За этими словами последовал опять похоронный марш Людовика XVI и молчание не прерывалось в карете до тех пор, пока они не въехали в улицу du Вас.
– Куда же мы поедем? – спросил Шабань.
– Завези меня к полковнику, чтоб известить о дуэли; надобно, чтоб император знал о ней прежде, нежели известие дойдет до него чрез парижскую полицию. Он не любит дуэлей, но если обстоятельства представлены ему верно, он смотрит на это сквозь пальцы; напротив того, бывали случаи, в которых оба противника наказывались за то только, что хотели утаить свое дело.
– C'est superbe! c'est magnifique!1 [103] – вскричал Шабань и, оставив Глинского у дверей трактира, где жил его полковник, отправился к маркизе расправить язык, засохший от принуждения.
Глава V
Интересная Эмилия лежала на своей постеле и плакала. В первые минуты она судила только Глинского; но, когда слезы облегчили грудь ее, она судила уже и самую себя. Чем сильнее было первое движение, тем более теперь ясный ум ее показывал, сколько она преступила меры благоразумия.
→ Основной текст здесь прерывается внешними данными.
/-- A write of the register at an offset of the block, by the policy processor or by another writer. -/
def State.writeReg (s : State) (off : Nat) (v : W64) (policy : Bool) : State :=
  let o := off % 0x1000
  match regPage off with
  | .mailbox f => s.writeMailbox f o v
  | .queue q => if o = 0 then stateOf s (writeQtail q v s) else s
  | .context c => s.writeContext c o v
  | .slots => if policy then s.writeSlots o v else s
  | .core n => if o = 0x20 then stateOf s (writeCerr n v s) else s
  | .power => s.writePower o v
  | .tile t => s.writeTile t o v policy
  | .pres =>
    if 0x100 ≤ o ∧ o < 0x180 then
      s.updLineCore ((o - 0x100) / 8) (fun c => { c with faultValid := c.faultValid && !v.getLsbD 0 })
    else if o = 0 then { s with presv := min 16 (bits v.toNat 0 5) } else s
  | .head h => s.writeHead h o v
  | .none => s

/-! ## Who may reach a page (11 R317; 25 R495, R496, R498) -/

/-- Whether a page is granted to a function: the physical function reaches all, a virtual function its own
mailbox page and what its grant holds. -/
def State.pageGranted (s : State) (f : Nat) (p : RegPage) : Bool :=
  f == 0 || (match p with
    | .mailbox g => g == f
    | .queue q => s.mayQueue f q
    | .context c => s.mayContext f c
    | .head _ => ((assoc s.grants f).map (·.heads)).getD false
    | _ => false)

/-- Whether a device agent's mapping reaches a page: queue and context pages (11 R317); the other pages are
reached through BAR 0 (assumption log, entry 20). -/
def devicePage : RegPage → Bool
  | .queue _ | .context _ => true
  | _ => false

/-- Whether an access is of the width and alignment of every register (00 R10). -/
def regAligned (off size : Nat) : Bool := size == 8 && off % 8 == 0

/-- A device agent's read of the register block (00 R10, R509). -/
def State.deviceRead (s : State) (ctx off size : Nat) : Nat × State :=
  if !regAligned off size then (0, s.setFerr (s.funcOf ctx) 1)
  else (if devicePage (regPage off) then s.readReg off else 0, s)

/-- A device agent's write of the register block. -/
def State.deviceWrite (s : State) (ctx off size : Nat) (v : W64) : State :=
  if !regAligned off size then s.setFerr (s.funcOf ctx) 1
  else if devicePage (regPage off) then s.writeReg off v false else s

/-- The bits of FERR that a function's access through its BAR 0 sets: DENIED of a page not granted, MMIO_WIDTH of a wrong width
or alignment (00 R10; 25 R496). -/
def State.accessFault (s : State) (f off size : Nat) : BitVec 2 :=
  (if s.pageGranted f (regPage off) then 0 else 2) ||| (if regAligned off size then 0 else 1)

/-- The number that stands for the policy processor as the writer of a register (assumption log, entry 21). -/
def policyWriter : Nat := 17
Добродетельная женщина ни к кому не может питать ненависти, а она выговорила это слово и чувствовала, что сказала неправду. Она видела, разбирая поведение Глинского, что оно не похвально, но никак не могла понять, отчего оно так показалось ей обидно и отчего она могла сама его обидеть столь неприличным ожесточением. Собственный ее поступок начал более занимать ее, нежели вина Глинского, но не менее того, всякий раз, когда она приводила эту вину в свое оправдание, невольное движение руки к сердцу показывало, с какою быстротою оно начинало биться. Таково действие неожиданных случаев в любви, они раздражают: они приводят в напряжение все силы нашего духа, и тогда рассудок молчит, оставляя страстям полную волю действия.